I need to make a new sled. Mine was slapped together with scrap but has done pretty well. I have been cutting wider pieces and noticing it isnt square enough.

The question I have is how to make the fence. Solid wood seems no good so i am thinking plywood is the way to go. But in most videos I have seen it seems like people just assumbe their plywood is flat. I saw one where william ng glued up two or three pieces on a flat surface to ensure flatness. This is what I will be doing I suppose, though my jointer bed is only about two feet long. Im wondering if there are any other solutions. i want to make the sled as dead on as I can.

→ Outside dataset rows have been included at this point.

/-! What a read of a register gives after an update that leaves the registers alone, and of a unit after a write of another. -/

@[simp] theorem act_setRaw (s : State) (off v : Nat) (o : Nat) : act (setRaw s off v) o = act s o := rfl
@[simp] theorem act_fset (s : State) (f : Fld) (x : Nat) (o : Nat) : act (fset s f x) o = act s o := rfl
@[simp] theorem act_setFlag (s : State) (f : Fld) (b : Bool) (o : Nat) : act (setFlag s f b) o = act s o := rfl
@[simp] theorem reg_activate (s : State) (off : Nat) (o : Nat) : reg (activate s off) o = reg s o := rfl
@[simp] theorem raw_activate (s : State) (off : Nat) (o : Nat) : raw (activate s off) o = raw s o := rfl
@[simp] theorem fget_activate (s : State) (off : Nat) (q : Fld) : fget (activate s off) q = fget s q := rfl
@[simp] theorem flag_activate (s : State) (off : Nat) (q : Fld) : flag (activate s off) q = flag s q := rfl
@[simp] theorem reg_schedule (s : State) (n : Nat) (c : Instr) (o : Nat) : reg (schedule s n c) o = reg s o := rfl
@[simp] theorem raw_schedule (s : State) (n : Nat) (c : Instr) (o : Nat) : raw (schedule s n c) o = raw s o := rfl
@[simp] theorem fget_schedule (s : State) (n : Nat) (c : Instr) (q : Fld) : fget (schedule s n c) q = fget s q := rfl
@[simp] theorem flag_schedule (s : State) (n : Nat) (c : Instr) (q : Fld) : flag (schedule s n c) q = flag s q := rfl
@[simp] theorem act_schedule (s : State) (n : Nat) (c : Instr) (o : Nat) : act (schedule s n c) o = act s o := rfl
@[simp] theorem reg_cancel (s : State) (c : Instr) (o : Nat) : reg (cancel s c) o = reg s o := rfl
@[simp] theorem raw_cancel (s : State) (c : Instr) (o : Nat) : raw (cancel s c) o = raw s o := rfl
@[simp] theorem fget_cancel (s : State) (c : Instr) (q : Fld) : fget (cancel s c) q = fget s q := rfl
@[simp] theorem flag_cancel (s : State) (c : Instr) (q : Fld) : flag (cancel s c) q = flag s q := rfl
@[simp] theorem act_cancel (s : State) (c : Instr) (o : Nat) : act (cancel s c) o = act s o := rfl
@[simp] theorem reg_emit (s : State) (e : Emit) (o : Nat) : reg (emit s e) o = reg s o := rfl
@[simp] theorem raw_emit (s : State) (e : Emit) (o : Nat) : raw (emit s e) o = raw s o := rfl
@[simp] theorem fget_emit (s : State) (e : Emit) (q : Fld) : fget (emit s e) q = fget s q := rfl
@[simp] theorem flag_emit (s : State) (e : Emit) (q : Fld) : flag (emit s e) q = flag s q := rfl
@[simp] theorem act_emit (s : State) (e : Emit) (o : Nat) : act (emit s e) o = act s o := rfl
@[simp] theorem reg_setHead (s : State) (h : Nat) (x : HeadSt) (o : Nat) : reg (setHead h x s) o = reg s o := rfl
@[simp] theorem raw_setHead (s : State) (h : Nat) (x : HeadSt) (o : Nat) : raw (setHead h x s) o = raw s o := rfl
@[simp] theorem fget_setHead (s : State) (h : Nat) (x : HeadSt) (q : Fld) : fget (setHead h x s) q = fget s q := rfl
@[simp] theorem flag_setHead (s : State) (h : Nat) (x : HeadSt) (q : Fld) : flag (setHead h x s) q = flag s q := rfl
@[simp] theorem act_setHead (s : State) (h : Nat) (x : HeadSt) (o : Nat) : act (setHead h x s) o = act s o := rfl
@[simp] theorem reg_setTap (s : State) (k : Nat) (x : TapSt) (o : Nat) : reg (setTap k x s) o = reg s o := rfl
@[simp] theorem raw_setTap (s : State) (k : Nat) (x : TapSt) (o : Nat) : raw (setTap k x s) o = raw s o := rfl
@[simp] theorem fget_setTap (s : State) (k : Nat) (x : TapSt) (q : Fld) : fget (setTap k x s) q = fget s q := rfl
@[simp] theorem flag_setTap (s : State) (k : Nat) (x : TapSt) (q : Fld) : flag (setTap k x s) q = flag s q := rfl
@[simp] theorem act_setTap (s : State) (k : Nat) (x : TapSt) (o : Nat) : act (setTap k x s) o = act s o := rfl
@[simp] theorem reg_setGroup (s : State) (g : Nat) (x : GroupSt) (o : Nat) : reg (setGroup g x s) o = reg s o := rfl
@[simp] theorem raw_setGroup (s : State) (g : Nat) (x : GroupSt) (o : Nat) : raw (setGroup g x s) o = raw s o := rfl
@[simp] theorem fget_setGroup (s : State) (g : Nat) (x : GroupSt) (q : Fld) : fget (setGroup g x s) q = fget s q := rfl
@[simp] theorem flag_setGroup (s : State) (g : Nat) (x : GroupSt) (q : Fld) : flag (setGroup g x s) q = flag s q := rfl
@[simp] theorem act_setGroup (s : State) (g : Nat) (x : GroupSt) (o : Nat) : act (setGroup g x s) o = act s o := rfl
@[simp] theorem reg_setAxis (s : State) (m : Nat) (x : AxisSt) (o : Nat) : reg (setAxis m x s) o = reg s o := rfl
@[simp] theorem raw_setAxis (s : State) (m : Nat) (x : AxisSt) (o : Nat) : raw (setAxis m x s) o = raw s o := rfl
@[simp] theorem fget_setAxis (s : State) (m : Nat) (x : AxisSt) (q : Fld) : fget (setAxis m x s) q = fget s q := rfl
@[simp] theorem flag_setAxis (s : State) (m : Nat) (x : AxisSt) (q : Fld) : flag (setAxis m x s) q = flag s q := rfl
@[simp] theorem act_setAxis (s : State) (m : Nat) (x : AxisSt) (o : Nat) : act (setAxis m x s) o = act s o := rfl
@[simp] theorem reg_setDoc (s : State) (h : Nat) (x : DocSt) (o : Nat) : reg (setDoc h x s) o = reg s o := rfl
@[simp] theorem raw_setDoc (s : State) (h : Nat) (x : DocSt) (o : Nat) : raw (setDoc h x s) o = raw s o := rfl
@[simp] theorem fget_setDoc (s : State) (h : Nat) (x : DocSt) (q : Fld) : fget (setDoc h x s) q = fget s q := rfl
@[simp] theorem flag_setDoc (s : State) (h : Nat) (x : DocSt) (q : Fld) : flag (setDoc h x s) q = flag s q := rfl
@[simp] theorem act_setDoc (s : State) (h : Nat) (x : DocSt) (o : Nat) : act (setDoc h x s) o = act s o := rfl
@[simp] theorem reg_setStr (s : State) (k : Nat) (x : StrSt) (o : Nat) : reg (setStr k x s) o = reg s o := rfl
@[simp] theorem raw_setStr (s : State) (k : Nat) (x : StrSt) (o : Nat) : raw (setStr k x s) o = raw s o := rfl
@[simp] theorem fget_setStr (s : State) (k : Nat) (x : StrSt) (q : Fld) : fget (setStr k x s) q = fget s q := rfl
@[simp] theorem flag_setStr (s : State) (k : Nat) (x : StrSt) (q : Fld) : flag (setStr k x s) q = flag s q := rfl
@[simp] theorem act_setStr (s : State) (k : Nat) (x : StrSt) (o : Nat) : act (setStr k x s) o = act s o := rfl
@[simp] theorem reg_setCv (s : State) (c : Nat) (x : CvSt) (o : Nat) : reg (setCv c x s) o = reg s o := rfl
@[simp] theorem raw_setCv (s : State) (c : Nat) (x : CvSt) (o : Nat) : raw (setCv c x s) o = raw s o := rfl
@[simp] theorem fget_setCv (s : State) (c : Nat) (x : CvSt) (q : Fld) : fget (setCv c x s) q = fget s q := rfl
@[simp] theorem flag_setCv (s : State) (c : Nat) (x : CvSt) (q : Fld) : flag (setCv c x s) q = flag s q := rfl
@[simp] theorem act_setCv (s : State) (c : Nat) (x : CvSt) (o : Nat) : act (setCv c x s) o = act s o := rfl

Also, plywood or mdf for the base?


----------



## cabmaker (Sep 16, 2010)

3/4 ply for base on mine.

Hardwood for rails

Hardwood for guide rails


----------



## boroughdan (Jan 30, 2013)

you dont worry about movement in your fence?


----------



## cabmaker (Sep 16, 2010)

No, but if it does occur its easy enough to correct it.


----------



## sixstring (Apr 4, 2012)

I used 5/8" Melamine for both of my sled bases. It's lighter and smoother to push than ply but just as flat if not flatter. My larger one happens to have a solid 2×5 piece of doug fir but it's what I had on hand at the time and I used my jointer to make it flat. Either material is fine, My smaller one uses (2) pieces of 3/4" plywood and (1) piece of melamine (face) laminated together. My rails are solid maple and solid oak.

Lots of videos on this but it's simple… Use a good square to make sure the fence is square to the blade. Clamp it down then screw into the runners from the top. That's what I did and it's pretty darn straight for everything I do. A tip though… first make sure the blade is square to your mitre slots first!


----------